◆ **What is required**
Repeat exactly the lines below that lie between the line with "b).cas = s.cas := rfl" and the line with "b).cat.writes = s.cat.writes := rfl", counting both of those lines as part of the answer.

◆ **Record excerpts**

/-! ### State.setBlock -/

@[simp] theorem State.setBlock_now (n : Nat) (b : Block) : (s.setBlock n b).now = s.now := rfl
@[simp] theorem State.setBlock_pending (n : Nat) (b : Block) : (s.setBlock n b).pending = s.pending := rfl
@[simp] theorem State.setBlock_free (n : Nat) (b : Block) : (s.setBlock n b).free = s.free := rfl
@[simp] theorem State.setBlock_dev (n : Nat) (b : Block) : (s.setBlock n b).dev = s.dev := rfl
@[simp] theorem State.setBlock_boot (n : Nat) (b : Block) : (s.setBlock n b).boot = s.boot := rfl
@[simp] theorem State.setBlock_vault (n : Nat) (b : Block) : (s.setBlock n b).vault = s.vault := rfl
@[simp] theorem State.setBlock_rings (n : Nat) (b : Block) : (s.setBlock n b).rings = s.rings := rfl
@[simp] theorem State.setBlock_bus (n : Nat) (b : Block) : (s.setBlock n b).bus = s.bus := rfl
@[simp] theorem State.setBlock_ports (n : Nat) (b : Block) : (s.setBlock n b).ports = s.ports := rfl
@[simp] theorem State.setBlock_wire (n : Nat) (b : Block) : (s.setBlock n b).wire = s.wire := rfl
@[simp] theorem State.setBlock_search (n : Nat) (b : Block) : (s.setBlock n b).search = s.search := rfl
@[simp] theorem State.setBlock_bays (n : Nat) (b : Block) : (s.setBlock n b).bays = s.bays := rfl
@[simp] theorem State.setBlock_tables (n : Nat) (b : Block) : (s.setBlock n b).tables = s.tables := rfl
@[simp] theorem State.setBlock_pfx (n : Nat) (b : Block) : (s.setBlock n b).pfx = s.pfx := rfl
@[simp] theorem State.setBlock_em (n : Nat) (b : Block) : (s.setBlock n b).em = s.em := rfl
@[simp] theorem State.setBlock_mem (n : Nat) (b : Block) : (s.setBlock n b).mem = s.mem := rfl
@[simp] theorem State.setBlock_arb (n : Nat) (b : Block) : (s.setBlock n b).arb = s.arb := rfl
@[simp] theorem State.setBlock_guar (n : Nat) (b : Block) : (s.setBlock n b).guar = s.guar := rfl
@[simp] theorem State.setBlock_ed (n : Nat) (b : Block) : (s.setBlock n b).ed = s.ed := rfl
@[simp] theorem State.setBlock_cas (n : Nat) (b : Block) : (s.setBlock n b).cas = s.cas := rfl
@[simp] theorem State.setBlock_health (n : Nat) (b : Block) : (s.setBlock n b).health = s.health := rfl
@[simp] theorem State.setBlock_cat_force (n : Nat) (b : Block) : (s.setBlock n b).cat.force = s.cat.force := rfl
@[simp] theorem State.setBlock_cat_staged (n : Nat) (b : Block) : (s.setBlock n b).cat.staged = s.cat.staged := rfl
@[simp] theorem State.setBlock_cat_regs (n : Nat) (b : Block) : (s.setBlock n b).cat.regs = s.cat.regs := rfl
@[simp] theorem State.setBlock_cat_ctx (n : Nat) (b : Block) : (s.setBlock n b).cat.ctx = s.cat.ctx := rfl
@[simp] theorem State.setBlock_cat_sessions (n : Nat) (b : Block) : (s.setBlock n b).cat.sessions = s.cat.sessions := rfl
@[simp] theorem State.setBlock_cat_failedProve (n : Nat) (b : Block) : (s.setBlock n b).cat.failedProve = s.cat.failedProve := rfl
@[simp] theorem State.setBlock_cat_lastReqs (n : Nat) (b : Block) : (s.setBlock n b).cat.lastReqs = s.cat.lastReqs := rfl
@[simp] theorem State.setBlock_cat_transfers (n : Nat) (b : Block) : (s.setBlock n b).cat.transfers = s.cat.transfers := rfl
@[simp] theorem State.setBlock_cat_outstanding (n : Nat) (b : Block) : (s.setBlock n b).cat.outstanding = s.cat.outstanding := rfl
@[simp] theorem State.setBlock_cat_mailboxes (n : Nat) (b : Block) : (s.setBlock n b).cat.mailboxes = s.cat.mailboxes := rfl
@[simp] theorem State.setBlock_cat_provs (n : Nat) (b : Block) : (s.setBlock n b).cat.provs = s.cat.provs := rfl
@[simp] theorem State.setBlock_cat_provQueue (n : Nat) (b : Block) : (s.setBlock n b).cat.provQueue = s.cat.provQueue := rfl
@[simp] theorem State.setBlock_cat_acc (n : Nat) (b : Block) : (s.setBlock n b).cat.acc = s.cat.acc := rfl
@[simp] theorem State.setBlock_cat_last (n : Nat) (b : Block) : (s.setBlock n b).cat.last = s.cat.last := rfl
@[simp] theorem State.setBlock_cat_writes (n : Nat) (b : Block) : (s.setBlock n b).cat.writes = s.cat.writes := rfl

/-! ### State.setSession -/

@[simp] theorem State.setSession_now (n : Nat) (x : Session) : (s.setSession n x).now = s.now := rfl
@[simp] theorem State.setSession_pending (n : Nat) (x : Session) : (s.setSession n x).pending = s.pending := rfl
@[simp] theorem State.setSession_free (n : Nat) (x : Session) : (s.setSession n x).free = s.free := rfl
@[simp] theorem State.setSession_dev (n : Nat) (x : Session) : (s.setSession n x).dev = s.dev := rfl
@[simp] theorem State.setSession_boot (n : Nat) (x : Session) : (s.setSession n x).boot = s.boot := rfl
@[simp] theorem State.setSession_vault (n : Nat) (x : Session) : (s.setSession n x).vault = s.vault := rfl
@[simp] theorem State.setSession_rings (n : Nat) (x : Session) : (s.setSession n x).rings = s.rings := rfl
@[simp] theorem State.setSession_bus (n : Nat) (x : Session) : (s.setSession n x).bus = s.bus := rfl
@[simp] theorem State.setSession_ports (n : Nat) (x : Session) : (s.setSession n x).ports = s.ports := rfl
@[simp] theorem State.setSession_wire (n : Nat) (x : Session) : (s.setSession n x).wire = s.wire := rfl
@[simp] theorem State.setSession_search (n : Nat) (x : Session) : (s.setSession n x).search = s.search := rfl
@[simp] theorem State.setSession_bays (n : Nat) (x : Session) : (s.setSession n x).bays = s.bays := rfl
@[simp] theorem State.setSession_tables (n : Nat) (x : Session) : (s.setSession n x).tables = s.tables := rfl
@[simp] theorem State.setSession_pfx (n : Nat) (x : Session) : (s.setSession n x).pfx = s.pfx := rfl
@[simp] theorem State.setSession_em (n : Nat) (x : Session) : (s.setSession n x).em = s.em := rfl
@[simp] theorem State.setSession_mem (n : Nat) (x : Session) : (s.setSession n x).mem = s.mem := rfl
@[simp] theorem State.setSession_arb (n : Nat) (x : Session) : (s.setSession n x).arb = s.arb := rfl
@[simp] theorem State.setSession_guar (n : Nat) (x : Session) : (s.setSession n x).guar = s.guar := rfl
@[simp] theorem State.setSession_ed (n : Nat) (x : Session) : (s.setSession n x).ed = s.ed := rfl
@[simp] theorem State.setSession_cas (n : Nat) (x : Session) : (s.setSession n x).cas = s.cas := rfl
@[simp] theorem State.setSession_health (n : Nat) (x : Session) : (s.setSession n x).health = s.health := rfl
@[simp] theorem State.setSession_cat_force (n : Nat) (x : Session) : (s.setSession n x).cat.force = s.cat.force := rfl
@[simp] theorem State.setSession_cat_staged (n : Nat) (x : Session) : (s.setSession n x).cat.staged = s.cat.staged := rfl
@[simp] theorem State.setSession_cat_regs (n : Nat) (x : Session) : (s.setSession n x).cat.regs = s.cat.regs := rfl
@[simp] theorem State.setSession_cat_ctx (n : Nat) (x : Session) : (s.setSession n x).cat.ctx = s.cat.ctx := rfl
@[simp] theorem State.setSession_cat_failedProve (n : Nat) (x : Session) : (s.setSession n x).cat.failedProve = s.cat.failedProve := rfl
@[simp] theorem State.setSession_cat_lastReqs (n : Nat) (x : Session) : (s.setSession n x).cat.lastReqs = s.cat.lastReqs := rfl
@[simp] theorem State.setSession_cat_transfers (n : Nat) (x : Session) : (s.setSession n x).cat.transfers = s.cat.transfers := rfl
@[simp] theorem State.setSession_cat_outstanding (n : Nat) (x : Session) : (s.setSession n x).cat.outstanding = s.cat.outstanding := rfl
@[simp] theorem State.setSession_cat_mailboxes (n : Nat) (x : Session) : (s.setSession n x).cat.mailboxes = s.cat.mailboxes := rfl
@[simp] theorem State.setSession_cat_provs (n : Nat) (x : Session) : (s.setSession n x).cat.provs = s.cat.provs := rfl
@[simp] theorem State.setSession_cat_provQueue (n : Nat) (x : Session) : (s.setSession n x).cat.provQueue = s.cat.provQueue := rfl
@[simp] theorem State.setSession_cat_blocks (n : Nat) (x : Session) : (s.setSession n x).cat.blocks = s.cat.blocks := rfl
@[simp] theorem State.setSession_cat_acc (n : Nat) (x : Session) : (s.setSession n x).cat.acc = s.cat.acc := rfl
@[simp] theorem State.setSession_cat_last (n : Nat) (x : Session) : (s.setSession n x).cat.last = s.cat.last := rfl
@[simp] theorem State.setSession_cat_writes (n : Nat) (x : Session) : (s.setSession n x).cat.writes = s.cat.writes := rfl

◆ **Expected output**
@[simp] theorem State.setBlock_cas (n : Nat) (b : Block) : (s.setBlock n b).cas = s.cas := rfl
@[simp] theorem State.setBlock_health (n : Nat) (b : Block) : (s.setBlock n b).health = s.health := rfl
@[simp] theorem State.setBlock_cat_force (n : Nat) (b : Block) : (s.setBlock n b).cat.force = s.cat.force := rfl
@[simp] theorem State.setBlock_cat_staged (n : Nat) (b : Block) : (s.setBlock n b).cat.staged = s.cat.staged := rfl
@[simp] theorem State.setBlock_cat_regs (n : Nat) (b : Block) : (s.setBlock n b).cat.regs = s.cat.regs := rfl
@[simp] theorem State.setBlock_cat_ctx (n : Nat) (b : Block) : (s.setBlock n b).cat.ctx = s.cat.ctx := rfl
@[simp] theorem State.setBlock_cat_sessions (n : Nat) (b : Block) : (s.setBlock n b).cat.sessions = s.cat.sessions := rfl
@[simp] theorem State.setBlock_cat_failedProve (n : Nat) (b : Block) : (s.setBlock n b).cat.failedProve = s.cat.failedProve := rfl
@[simp] theorem State.setBlock_cat_lastReqs (n : Nat) (b : Block) : (s.setBlock n b).cat.lastReqs = s.cat.lastReqs := rfl
@[simp] theorem State.setBlock_cat_transfers (n : Nat) (b : Block) : (s.setBlock n b).cat.transfers = s.cat.transfers := rfl
@[simp] theorem State.setBlock_cat_outstanding (n : Nat) (b : Block) : (s.setBlock n b).cat.outstanding = s.cat.outstanding := rfl
@[simp] theorem State.setBlock_cat_mailboxes (n : Nat) (b : Block) : (s.setBlock n b).cat.mailboxes = s.cat.mailboxes := rfl
@[simp] theorem State.setBlock_cat_provs (n : Nat) (b : Block) : (s.setBlock n b).cat.provs = s.cat.provs := rfl
@[simp] theorem State.setBlock_cat_provQueue (n : Nat) (b : Block) : (s.setBlock n b).cat.provQueue = s.cat.provQueue := rfl
@[simp] theorem State.setBlock_cat_acc (n : Nat) (b : Block) : (s.setBlock n b).cat.acc = s.cat.acc := rfl
@[simp] theorem State.setBlock_cat_last (n : Nat) (b : Block) : (s.setBlock n b).cat.last = s.cat.last := rfl
@[simp] theorem State.setBlock_cat_writes (n : Nat) (b : Block) : (s.setBlock n b).cat.writes = s.cat.writes := rfl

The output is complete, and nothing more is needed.